Now, just because the emerging map is an improvement on the old one doesn’t mean that Republicans won’t still boast a structural advantage. After all, the existing House map was drawn in the aftermath of the 2010 “Tea Party” wave. In 2011, Republicans had sole discretion over the borders of 219 House districts, while Democrats dictated those of just 44. An unanticipated leftward drift among suburban voters mitigated the severity of the 2011 map’s biases by decade’s end. But it remains a very pro-Republican baseline. In all probability, the new House map will still favor the GOP.
Nevertheless, the new map is going to favor Republicans by less than the old one, which wasn’t a given. From the beginning, it was clear that Democrats would have more input into redistricting in 2021 than they’d had in 2011. But the GOP was still poised to dominate the process, and had an opportunity to adjust their old gerrymanders to better fit their new, post-Trump coalition.
There are a few reasons why things didn’t work out as progressive pessimists had feared. One is that — contrary to partisan stereotypes — Democratic trifectas have arguably mustered more ruthless party discipline in redistricting than Republicans have. Illinois, Oregon, and New York have all pursued aggressive partisan gerrymanders that have subordinated the job security of some incumbents to maximizing the overall number of Democratic-leaning seats. By contrast, Texas Republicans took the opposite approach, opting to fortify their incumbents’ hold on power, at the cost of leaving 13 Democratic-leaning seats on the map. Meanwhile, many red states have no room to improve on existing gerrymanders.
To be sure, blue states have probably left more gerrymander-able seats on the table than red ones, simply because some of the nation’s most Democratic states have outsourced redistricting authority to independent commissions. Fortunately for Team Blue, California’s nonpartisan commission is poised to finalize a quite pro-Democratic map. As of this writing, California’s House map is likely to feature 44 seats to the left of the country, and eight to its right. If Democrats boasted full control over California redistricting, they probably could have produced a 50-to-2 Democratic gerrymander. But still, not a bad haul.
There are two big wild cards left in the redistricting fight: Ohio and North Carolina. In both those states, Republican trifectas have prepared extreme partisan gerrymanders that are currently facing legal challenge. North Carolina’s Supreme Court has a 4-3 Democratic majority. Ohio’s has a 4-3 Republican majority, but one of the GOP justices is a relative moderate. And at oral arguments, the Ohio justices seemed displeased that the Republican map blatantly ignored the state’s constitutional amendment against gerrymandering.
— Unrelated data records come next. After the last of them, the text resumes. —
theorem keeps_resetEngineNow (h : Keeps k s t) : Keeps k s (resetEngineNow t) := by
  have hw := keeps_resetWork h
  unfold resetEngineNow
  dsimp only
  split
  · exact h
  · split
    · exact keeps_clearAtRest hw
    · exact keeps_erstDriven hw
    · exact keeps_erstDriven hw
    · exact keeps_erstDriven hw
    · exact .upd (keeps_clearAtRest hw) rfl
    · exact keeps_clearAtRest (hw.upd rfl)
    · split
      · exact keeps_clearAtRest hw
      · exact .upd (keeps_clearAtRest hw) rfl

end Sys2Proof.HeadTables
end

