-- ==== Sys2Proof/Proofs/SlotRequests.lean ====
section
/-! The Image Store's requests OPEN, DATA, SEAL and DROP: O13 to O16. -/

namespace Sys2Proof.QueueAndSlots

open Sys2Proof.Machine

variable {s u : State} {i : Fin 8} {b : Byte}

/-! ## The slot a request names (R17) -/

theorem slotOf_eq (h : b.toNat = i.val) : slotOf b = some i := by
  simp [slotOf, h]

theorem slotOf_none (h : 8 ≤ b.toNat) : slotOf b = none := by
  simp [slotOf, Nat.not_lt.mpr h]

/-- A request that names slot i carries the byte that its reply names. -/
theorem byteOf_slot (h : b.toNat = i.val) : byteOf i.val = b := by
  simp [byteOf, ← h]

/-- A request for a slot 0..7 is answered by its own part and the slot's reply. -/
theorem exec_slot {c : Instr} {f : Frame} {a : Fin 8 → State → State × Result} {kind : Byte} {payload : List Byte}
    {res : Result} (hr : Ready c s) (he : encodeFrame c = some f) (hx : exec c s = request c (slotAnswer b a) s)
    (hk : f.kind + 0x80#8 = kind) (hb : b.toNat = i.val) (ha : a i (dropOldest s) = (dropOldest u, res))
    (hp : slotReply res i u = payload) : exec c s = .next (replied kind f.tag payload u) := by
  refine HeadTables.exec_replied hr he hx hk ?_
  simp only [slotAnswer, slotOf_eq hb, ha]
  rw [← hp]
  rfl

/-- A request for another slot is refused with the result alone. -/
theorem exec_slot_none {c : Instr} {f : Frame} {a : Fin 8 → State → State × Result} {kind : Byte} (hr : Ready c s)
    (he : encodeFrame c = some f) (hx : exec c s = request c (slotAnswer b a) s) (hk : f.kind + 0x80#8 = kind)
    (hb : 8 ≤ b.toNat) : exec c s = .next (replied kind f.tag [0x12#8] s) :=
  HeadTables.exec_replied hr he hx hk (by simp only [slotAnswer, slotOf_none hb]; rfl)

/-! ## OPEN and SEAL (R18, R21) -/

theorem openSlot_not_free {left length : Nat} (h : s.slots[i].state ≠ .free) :
    openSlot left length i s = (s, .slotState) := if_pos h

theorem openSlot_free {left length : Nat} (h : s.slots[i].state = .free) :
    openSlot left length i s =
      if left ≤ 3263 ∧ 1 ≤ length ∧ left + length ≤ 3264 then
        (setSlot i ⟨.filling, left, length, []⟩ s, .ok)
      else (s, .badValue) := if_neg (not_not.mpr h)

theorem sealSlot_filling (h : s.slots[i].state = .filling) : sealSlot i s = (moveSlot i .sealed s, .ok) := if_pos h

theorem sealSlot_not_filling (h : s.slots[i].state ≠ .filling) : sealSlot i s = (s, .slotState) := if_neg h

theorem natLe16_toNat (w : BitVec 16) : natLe16 w.toNat = le16 w := by
  simp [natLe16]

theorem natLe16_zero : natLe16 0 = [0#8, 0#8] := by decide

/-- The reply that shows a slot as a request has set it. -/
theorem slotReply_set (res : Result) (i : Fin 8) (x : Slot) (s : State) :
    slotReply res i { s with slots := s.slots.set i x } =
      [res.code, byteOf i.val, x.state.code] ++ natLe16 x.left ++ natLe16 x.length ++ natLe16 x.cols.length := by
  have hi : (s.slots.set i x)[i] = x := (getElem_set s.slots i i x).trans (if_pos rfl)
  simp only [slotReply, hi]

/-! ## DATA (R19, R20, section 11.6) -/

section

variable {start : Nat} {bytes : List Byte} {runs : List (List Column)}

theorem storeData_malformed (h : runsOf bytes = none) : storeData start bytes i s = (s, .badLength) := by
  simp only [storeData, h]

theorem storeData_not_filling (h : runsOf bytes = some runs) (hs : s.slots[i].state ≠ .filling) :
    storeData start bytes i s = (s, .slotState) := by
  simp only [storeData, h]
  exact if_pos hs

theorem storeData_out_of_sequence (h : runsOf bytes = some runs) (hs : s.slots[i].state = .filling)
    (hf : start ≠ s.slots[i].cols.length) : storeData start bytes i s = (s, .outOfSequence) := by
  simp only [storeData, h]
  rw [if_neg (not_not.mpr hs), if_pos hf]

/-- At the fill point the runs are stored when none is empty and they fit the extent, or else refused. -/
theorem storeData_at_fill_point (h : runsOf bytes = some runs) (hs : s.slots[i].state = .filling)
    (hf : start = s.slots[i].cols.length) :
    storeData start bytes i s =
      if [] ∉ runs ∧ s.slots[i].cols.length + (runs.map List.length).sum ≤ s.slots[i].length then
        (setSlot i (s.slots[i].append runs.flatten) s, .ok)
      else (s, .badValue) := by
  have hall : runs.all (fun r => !r.isEmpty) = true ↔ [] ∉ runs := by
    simp only [List.all_eq_true, Bool.not_eq_true', List.isEmpty_eq_false_iff]
    exact ⟨fun hr hm => hr _ hm rfl, fun hr x hx e => hr (e ▸ hx)⟩
  simp only [storeData, h]
  rw [if_neg (not_not.mpr hs), if_neg (not_not.mpr hf)]
  simp only [hall, List.length_flatten]

end

/-- A run of the run list: so many blank columns, or columns of three bytes each. -/
abbrev Run := Nat ⊕ List (Byte × Byte × Byte)

/-- The number of columns of a run. -/
def Run.size (x : Run) : Nat := x.elim id List.length

/-- The bytes that spell a run: the header, and the columns of a literal run. -/
def Run.bytes (x : Run) : List Byte :=
  match x with
  | .inl n => [BitVec.ofNat 8 (128 + n)]
  | .inr l => BitVec.ofNat 8 l.length :: l.flatMap (fun c => [c.1, c.2.1, c.2.2])

/-- The columns a run covers. -/
def Run.cols (x : Run) : List Column :=
  match x with
  | .inl n => List.replicate n 0#24
  | .inr l => l.map (fun c => columnOf c.1 c.2.1 c.2.2)

theorem Run.length_cols (x : Run) : (Run.cols x).length = Run.size x := by
  cases x <;> simp [Run.cols, Run.size]

/-- The lower seven bits of a header are the number of its columns. -/
theorem header_size {n : Nat} (k : Nat) (h : n ≤ 127) : (BitVec.ofNat 8 (128 * k + n) &&& 0x7F#8).toNat = n := by
  rw [BitVec.toNat_and, BitVec.toNat_ofNat, show (0x7F#8).toNat = 2 ^ 7 - 1 from rfl, Nat.and_two_pow_sub_one_eq_mod]
  omega

/-- The upper bit of a header marks a run of blank columns. -/
theorem header_blank {n : Nat} (k : Nat) (h : n ≤ 127) :
    (BitVec.ofNat 8 (128 * k + n)).getLsbD 7 = decide (k % 2 = 1) := by
  rw [BitVec.getLsbD_ofNat, Nat.testBit_eq_decide_div_mod_eq]
  rw [show (128 * k + n) / 2 ^ 7 = k by omega]
  simp

/-- The columns of a literal run are read from its bytes, and the bytes after them are left. -/
theorem takeColumns_append (l : List (Byte × Byte × Byte)) (tail : List Byte) :
    takeColumns l.length (l.flatMap (fun c => [c.1, c.2.1, c.2.2]) ++ tail) =
      some (l.map (fun c => columnOf c.1 c.2.1 c.2.2), tail) := by
  induction l with
  | nil => rfl
  | cons c l ih => simp [takeColumns, ih]

/-- The first run of a run list is read whole. -/
theorem parseRuns_run {x : Run} (h : Run.size x ≤ 127) (k : Nat) (tail : List Byte) :
    parseRuns (k + 1) (Run.bytes x ++ tail) = (parseRuns k tail).map (fun runs => Run.cols x :: runs) := by
  cases x with
  | inl n =>
    have hb := header_blank 1 h
    have hn := header_size 1 h
    simp_all [Run.bytes, Run.cols, Run.size, parseRuns]
  | inr l =>
    have hb := header_blank 0 h
    have hn := header_size 0 h
    simp_all [Run.bytes, Run.cols, Run.size, parseRuns, takeColumns_append]

/-- A run list is read run by run. -/
theorem parseRuns_flatMap {runs : List Run} (h : ∀ x ∈ runs, Run.size x ≤ 127) {k : Nat} (hk : runs.length ≤ k) :
    parseRuns k (runs.flatMap Run.bytes) = some (runs.map Run.cols) := by
  induction runs generalizing k with
  | nil => cases k <;> rfl
  | cons x runs ih =>
    cases k with
    | zero => exact absurd hk (Nat.not_succ_le_zero _)
    | succ k =>
      rw [List.flatMap_cons, parseRuns_run (h x List.mem_cons_self),
        ih (fun y hy => h y (List.mem_cons_of_mem _ hy)) (Nat.le_of_succ_le_succ hk)]
      rfl

/-- Every run takes a byte at least, so a run list's length bounds the number of its runs. -/
theorem runsOf_flatMap {runs : List Run} (h : ∀ x ∈ runs, Run.size x ≤ 127) :
    runsOf (runs.flatMap Run.bytes) = some (runs.map Run.cols) := by
  refine parseRuns_flatMap h ?_
  have hone : ∀ x : Run, 1 ≤ (Run.bytes x).length := fun x => by cases x <;> simp [Run.bytes]
  calc runs.length = (runs.map (fun _ => 1)).sum := by simp
    _ ≤ (runs.map (fun x => (Run.bytes x).length)).sum := List.sum_le_sum fun x _ => hone x
    _ = _ := by rw [List.length_flatMap]

/-- Row r of a column lies in byte r/8, at bit 7 − (r mod 8) (section 11.6). -/
theorem columnOf_getLsbD (b0 b1 b2 : Byte) (r : Fin 24) :
    (columnOf b0 b1 b2).getLsbD r =
      (if r.val < 8 then b0.getLsbD (7 - r.val)
        else if r.val < 16 then b1.getLsbD (15 - r.val)
        else b2.getLsbD (23 - r.val)) := by
  have hr (b : Byte) (k : Nat) (hk : k < 8) : b.reverse.getLsbD k = b.getLsbD (7 - k) := by
    rw [BitVec.getLsbD_reverse, BitVec.getMsbD_eq_getLsbD]
    simp [hk]
  have h24 := r.isLt
  unfold columnOf
  rw [BitVec.getLsbD_append, BitVec.getLsbD_append]
  split
  · split
    · next h => exact hr _ _ h
    · rw [hr _ _ (by omega)]
      congr 1
      omega
  · rw [hr _ _ (by omega), if_neg (by omega)]
    congr 1
    omega

/-! ## DROP (R22) -/

theorem dropSlot_free (h : s.slots[i].state = .free) : dropSlot i s = (s, .ok) := by
  simp only [dropSlot, h]

theorem dropSlot_image (h : s.slots[i].state = .filling ∨ s.slots[i].state = .sealed) :
    dropSlot i s = (setSlot i freeSlot s, .ok) := by
  rcases h with h | h <;> simp only [dropSlot, h]

theorem dropSlot_in_queue (h : s.slots[i].state = .bound ∨ s.slots[i].state = .printing) :
    dropSlot i s = (s, .slotState) := by
  rcases h with h | h <;> simp only [dropSlot, h]

end Sys2Proof.QueueAndSlots

namespace Sys2Proof

open Sys2Proof.Machine Sys2Proof.QueueAndSlots

/-- Settles O13: OPEN by the slot's state and the fit of its extent, SEAL by the slot's state. -/
theorem openAndSealFrameAnImage : Obligations.OpenAndSealFrameAnImage := by
  refine ⟨fun tag r s hr i hi => ⟨fun hs => ?_, fun hs hbad => ?_, fun hs hl hn hfit => ?_⟩,
    fun tag b s hr i hi => ⟨fun hs => ?_, fun hs => ?_⟩⟩
  · exact exec_slot hr rfl rfl rfl hi (openSlot_not_free (s := dropOldest s) hs) rfl
  · have hn : ¬(r.left.toNat ≤ 3263 ∧ 1 ≤ r.length.toNat ∧ r.left.toNat + r.length.toNat ≤ 3264) := by
      rcases hbad with h | h | h
      · omega
      · simp [h]
      · omega
    exact exec_slot hr rfl rfl rfl hi ((openSlot_free (s := dropOldest s) hs).trans (if_neg hn)) rfl
  · refine exec_slot hr rfl rfl rfl hi
      ((openSlot_free (s := dropOldest s) hs).trans (if_pos ⟨hl, hn, hfit⟩)) ?_
    rw [slotReply_set, byteOf_slot hi, natLe16_toNat, natLe16_toNat, List.length_nil, natLe16_zero]
    rfl
  · exact exec_slot hr rfl rfl rfl hi (sealSlot_not_filling (s := dropOldest s) hs) rfl
  · refine exec_slot hr rfl rfl rfl hi (sealSlot_filling (s := dropOldest s) hs) ?_
    rw [slotReply_set, byteOf_slot hi]
    rfl

/-- Settles O14: the run list is read run by run (`runsOf_flatMap`), and a column row by row. -/
theorem dataStoresItsRuns : Obligations.DataStoresItsRuns := by
  refine ⟨fun tag start runs b i s bytes cols hruns hbytes hcols hr hi hs hf hfit => ?_, columnOf_getLsbD⟩
  have hb : bytes = runs.flatMap Run.bytes := hbytes
  have hc : (runs.map Run.cols).flatten = cols := by rw [hcols, List.flatMap_def]; rfl
  have hp : runsOf bytes = some (runs.map Run.cols) := hb ▸ runsOf_flatMap fun x hx => (hruns x hx).2
  have hlen : ((runs.map Run.cols).map List.length).sum = cols.length := by rw [← hc, List.length_flatten]
  have hne : [] ∉ runs.map Run.cols := fun h => by
    obtain ⟨x, hx, e⟩ := List.mem_map.mp h
    have h1 : 1 ≤ Run.size x := (hruns x hx).1
    rw [← Run.length_cols, e] at h1
    exact absurd h1 (by decide)
  have hstore := (storeData_at_fill_point (s := dropOldest s) hp hs hf).trans
    (if_pos ⟨hne, hlen ▸ hfit⟩)
  rw [hc] at hstore
  refine exec_slot hr rfl rfl rfl hi hstore ?_
  rw [slotReply_set, byteOf_slot hi, List.length_append]
  exact congrArg (fun c => [0x00#8, b, c] ++ _ ++ _ ++ _) (congrArg SlotState.code hs)

/-- Settles O15: DATA's checks in R19's order; a slot above 7 is refused before any of them. -/
theorem slotRequestsAreChecked : Obligations.SlotRequestsAreChecked := by
  refine ⟨fun tag r s hr i hi => ⟨fun hp => ?_, fun runs hp => ⟨fun hs => ?_, fun hs hf => ?_, fun hs hf hbad => ?_⟩⟩,
    fun tag s => ⟨fun r hb hr => ?_, fun r hb hr => ?_, fun b hb hr => ?_, fun b hb hr => ?_⟩⟩
  · exact exec_slot hr rfl rfl rfl hi (storeData_malformed (s := dropOldest s) hp) rfl
  · exact exec_slot hr rfl rfl rfl hi (storeData_not_filling (s := dropOldest s) hp hs) rfl
  · exact exec_slot hr rfl rfl rfl hi (storeData_out_of_sequence (s := dropOldest s) hp hs hf) rfl
  · have hn : ¬([] ∉ runs ∧ s.slots[i].cols.length + (runs.map List.length).sum ≤ s.slots[i].length) :=
      fun ⟨h1, h2⟩ => hbad.elim h1 (Nat.not_lt.mpr h2)
    exact exec_slot hr rfl rfl rfl hi ((storeData_at_fill_point (s := dropOldest s) hp hs hf).trans (if_neg hn)) rfl
  all_goals exact exec_slot_none hr rfl rfl rfl hb

/-- Settles O16: by the slot's state. -/
theorem dropActsByTheSlotState : Obligations.DropActsByTheSlotState := by
  intro tag b i s hr hi
  have hfreed : slotReply .ok i { s with slots := s.slots.set i freeSlot } =
      [0x00#8, b, 0x00#8, 0#8, 0#8, 0#8, 0#8, 0#8, 0#8] := by
    rw [slotReply_set, byteOf_slot hi]
    rfl
  cases hs : s.slots[i].state with
  | free => exact exec_slot hr rfl rfl rfl hi (dropSlot_free (s := dropOldest s) hs) rfl
  | filling => exact exec_slot hr rfl rfl rfl hi (dropSlot_image (s := dropOldest s) (.inl hs)) hfreed
  | sealed => exact exec_slot hr rfl rfl rfl hi (dropSlot_image (s := dropOldest s) (.inr hs)) hfreed
  | bound => exact exec_slot hr rfl rfl rfl hi (dropSlot_in_queue (s := dropOldest s) (.inl hs)) rfl
  | printing => exact exec_slot hr rfl rfl rfl hi (dropSlot_in_queue (s := dropOldest s) (.inr hs)) rfl

end Sys2Proof
end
According to Wertheimer’s calculations, if both of those gerrymanders are rolled back, then it is actually possible that the “tipping point” seat in the final, nationwide map will be one that was slightly more Democratic than the nation as a whole in 2020. Which is to say: The House map could end up having a tiny pro-Democratic bias.
This is by no means the likely outcome. But its plausibility underscores a basic fact: The biggest threat to the Democrats’ House majority in 2022 is no longer Republican gerrymandering but rather, the combination of the opposition party’s inherent turnout advantage in midterms and Joe Biden’s dismal poll numbers.